**EXTRACTED ENTRIES:**
-- ==== Sys2Proof/Safety.lean ====
section
/-! DEFINITION. When a word issues with its effect, what a run keeps, and when a run is safe, in the terms that claims use. -/

namespace Sys2Proof.Machine

/-! ## Issue -/

/-- A word issues with its effect: it may stand where it stands (R117, R353) and its guard is true (R59). -/
abbrev State.Issues (s : State) (hd : Head) (opc : Nat) (wh : Where) : Prop :=
  wh.refuses (Issue.of s hd opc) = false ∧ s.guard (Issue.of s hd opc) hd = true

/-- A word issues in a free section of the running core. -/
abbrev State.IssuesFree (s : State) (hd : Head) (opc : Nat) : Prop :=
  (Issue.of s hd opc).joined = false ∧ s.core.shadow.active = false ∧ s.guard (Issue.of s hd opc) hd = true

/-- A schedule passes bounds, regions, tags and the calendar (R172 to R181), none of its lines is locked (R174), and the old
contents of what it writes fit the rollback area (R372). -/
abbrev State.Passes (s : State) (i : Issue) (e : Nat) (plan : List Planned) : Prop :=
  s.checkPlan i e (sortPlan plan) = none ∧ (∀ p ∈ plan, s.core.rangeLocked p.addr.toNat p.len = false) ∧
    (s.touch (((sortPlan plan).filter (·.write)).flatMap fun p => unitsOf .ls p.addr.toNat p.len)).isSome = true

/-- The listed acts, and no others, have joined the timeline, all for the word that issued. -/
def State.Adds (s t : State) (acts : List (Nat × Act)) : Prop :=
  ∃ q, t.core.timeline = (acts.map fun x => (⟨x.1, q, x.2⟩ : Entry)).reverse ++ s.core.timeline

/-- Units of core state that a word is to write fit the rollback area (R372). -/
abbrev State.Fits (s : State) (us : List Nat) : Prop := (s.touch us).isSome = true

/-! ## What stays as it was -/

/-- Every register file of R142 and the shadow context's own registers (R144) hold the same values. -/
def Core.SameRegisters (c d : Core) : Prop :=
  (∀ k, (d.cl k).g = (c.cl k).g ∧ (d.cl k).a = (c.cl k).a ∧ (d.cl k).p = (c.cl k).p) ∧
    d.y = c.y ∧ d.k = c.k ∧ d.h = c.h ∧ d.q = c.q ∧ d.cb = c.cb ∧ d.shadow.g = c.shadow.g ∧ d.shadow.p = c.shadow.p

/-- Every system register of R153 that does not follow time holds the same value. -/
def Core.SameSystem (c d : Core) : Prop :=
  d.cir = c.cir ∧ d.clag = c.clag ∧ d.nest = c.nest ∧ d.lcore = c.lcore ∧ d.pcore = c.pcore ∧ d.plane = c.plane ∧
    d.prio = c.prio ∧ d.tenant = c.tenant ∧ d.traprec = c.traprec ∧ d.mxret = c.mxret ∧ d.ftab = c.ftab ∧
    d.tol = c.tol ∧ d.fij = c.fij ∧ d.kend = c.kend

/-- Accumulator allocation, owners, checksum lanes and codebook banks are the same (R278, R290, R312). -/
def Core.SameBanks (c d : Core) : Prop :=
  d.allocated = c.allocated ∧ d.owner = c.owner ∧ d.accLanes = c.accLanes ∧ d.mrLanes = c.mrLanes ∧ d.banks = c.banks

/-- Every byte of every memory of the core reads as before, and so does every byte behind a handle. -/
def State.SameMemory (s t : State) : Prop :=
  (∀ m a, (t.core.mem m).get a = (s.core.mem m).get a) ∧ ∀ a, t.gmem.get a = s.gmem.get a

/-- Nothing that a program can read has changed but what waits on the timeline. -/
def State.SameContents (s t : State) : Prop :=
  s.core.SameRegisters t.core ∧ s.core.SameSystem t.core ∧ s.core.SameBanks t.core ∧ s.SameMemory t

/-! ## Invariants -/

/-- Every memory of a core is in canonical form. -/
def Core.MemoryForm (c : Core) : Prop := ∀ m, (c.mem m).wf = true

/-- Every memory of the part is in canonical form, in the core, in saved contexts and in rollback points alike. -/
def State.MemoryForm (s : State) : Prop :=
  s.core.MemoryForm ∧ s.gmem.wf = true ∧ (∀ x ∈ s.saved, x.core.MemoryForm) ∧ ∀ n ∈ s.snaps, n.core.MemoryForm

/-- A cluster's hard-wired registers: g0 is zero and p0 is true (R143). -/
def ClusterSt.HardWired (k : ClusterSt) : Prop := k.readG 0 = 0 ∧ k.readP 0 = true

/-! ## Safe runs -/

/-- A run of `n` steps stops nowhere. -/
def runsSafely : Nat → State → Prop
  | 0, _ => True
  | n + 1, s => ∃ t, step s = .next t ∧ runsSafely n t

end Sys2Proof.Machine
end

**DIRECTIONS:** Print the full listing again, word for word.

**PROBLEM SOLUTION:**
-- ==== Sys2Proof/Safety.lean ====
section
/-! DEFINITION. When a word issues with its effect, what a run keeps, and when a run is safe, in the terms that claims use. -/

namespace Sys2Proof.Machine

/-! ## Issue -/

/-- A word issues with its effect: it may stand where it stands (R117, R353) and its guard is true (R59). -/
abbrev State.Issues (s : State) (hd : Head) (opc : Nat) (wh : Where) : Prop :=
  wh.refuses (Issue.of s hd opc) = false ∧ s.guard (Issue.of s hd opc) hd = true

/-- A word issues in a free section of the running core. -/
abbrev State.IssuesFree (s : State) (hd : Head) (opc : Nat) : Prop :=
  (Issue.of s hd opc).joined = false ∧ s.core.shadow.active = false ∧ s.guard (Issue.of s hd opc) hd = true

/-- A schedule passes bounds, regions, tags and the calendar (R172 to R181), none of its lines is locked (R174), and the old
contents of what it writes fit the rollback area (R372). -/
abbrev State.Passes (s : State) (i : Issue) (e : Nat) (plan : List Planned) : Prop :=
  s.checkPlan i e (sortPlan plan) = none ∧ (∀ p ∈ plan, s.core.rangeLocked p.addr.toNat p.len = false) ∧
    (s.touch (((sortPlan plan).filter (·.write)).flatMap fun p => unitsOf .ls p.addr.toNat p.len)).isSome = true

/-- The listed acts, and no others, have joined the timeline, all for the word that issued. -/
def State.Adds (s t : State) (acts : List (Nat × Act)) : Prop :=
  ∃ q, t.core.timeline = (acts.map fun x => (⟨x.1, q, x.2⟩ : Entry)).reverse ++ s.core.timeline

/-- Units of core state that a word is to write fit the rollback area (R372). -/
abbrev State.Fits (s : State) (us : List Nat) : Prop := (s.touch us).isSome = true

/-! ## What stays as it was -/

/-- Every register file of R142 and the shadow context's own registers (R144) hold the same values. -/
def Core.SameRegisters (c d : Core) : Prop :=
  (∀ k, (d.cl k).g = (c.cl k).g ∧ (d.cl k).a = (c.cl k).a ∧ (d.cl k).p = (c.cl k).p) ∧
    d.y = c.y ∧ d.k = c.k ∧ d.h = c.h ∧ d.q = c.q ∧ d.cb = c.cb ∧ d.shadow.g = c.shadow.g ∧ d.shadow.p = c.shadow.p

/-- Every system register of R153 that does not follow time holds the same value. -/
def Core.SameSystem (c d : Core) : Prop :=
  d.cir = c.cir ∧ d.clag = c.clag ∧ d.nest = c.nest ∧ d.lcore = c.lcore ∧ d.pcore = c.pcore ∧ d.plane = c.plane ∧
    d.prio = c.prio ∧ d.tenant = c.tenant ∧ d.traprec = c.traprec ∧ d.mxret = c.mxret ∧ d.ftab = c.ftab ∧
    d.tol = c.tol ∧ d.fij = c.fij ∧ d.kend = c.kend

/-- Accumulator allocation, owners, checksum lanes and codebook banks are the same (R278, R290, R312). -/
def Core.SameBanks (c d : Core) : Prop :=
  d.allocated = c.allocated ∧ d.owner = c.owner ∧ d.accLanes = c.accLanes ∧ d.mrLanes = c.mrLanes ∧ d.banks = c.banks

/-- Every byte of every memory of the core reads as before, and so does every byte behind a handle. -/
def State.SameMemory (s t : State) : Prop :=
  (∀ m a, (t.core.mem m).get a = (s.core.mem m).get a) ∧ ∀ a, t.gmem.get a = s.gmem.get a

/-- Nothing that a program can read has changed but what waits on the timeline. -/
def State.SameContents (s t : State) : Prop :=
  s.core.SameRegisters t.core ∧ s.core.SameSystem t.core ∧ s.core.SameBanks t.core ∧ s.SameMemory t

/-! ## Invariants -/

/-- Every memory of a core is in canonical form. -/
def Core.MemoryForm (c : Core) : Prop := ∀ m, (c.mem m).wf = true

/-- Every memory of the part is in canonical form, in the core, in saved contexts and in rollback points alike. -/
def State.MemoryForm (s : State) : Prop :=
  s.core.MemoryForm ∧ s.gmem.wf = true ∧ (∀ x ∈ s.saved, x.core.MemoryForm) ∧ ∀ n ∈ s.snaps, n.core.MemoryForm

/-- A cluster's hard-wired registers: g0 is zero and p0 is true (R143). -/
def ClusterSt.HardWired (k : ClusterSt) : Prop := k.readG 0 = 0 ∧ k.readP 0 = true

/-! ## Safe runs -/

/-- A run of `n` steps stops nowhere. -/
def runsSafely : Nat → State → Prop
  | 0, _ => True
  | n + 1, s => ∃ t, step s = .next t ∧ runsSafely n t

end Sys2Proof.Machine
end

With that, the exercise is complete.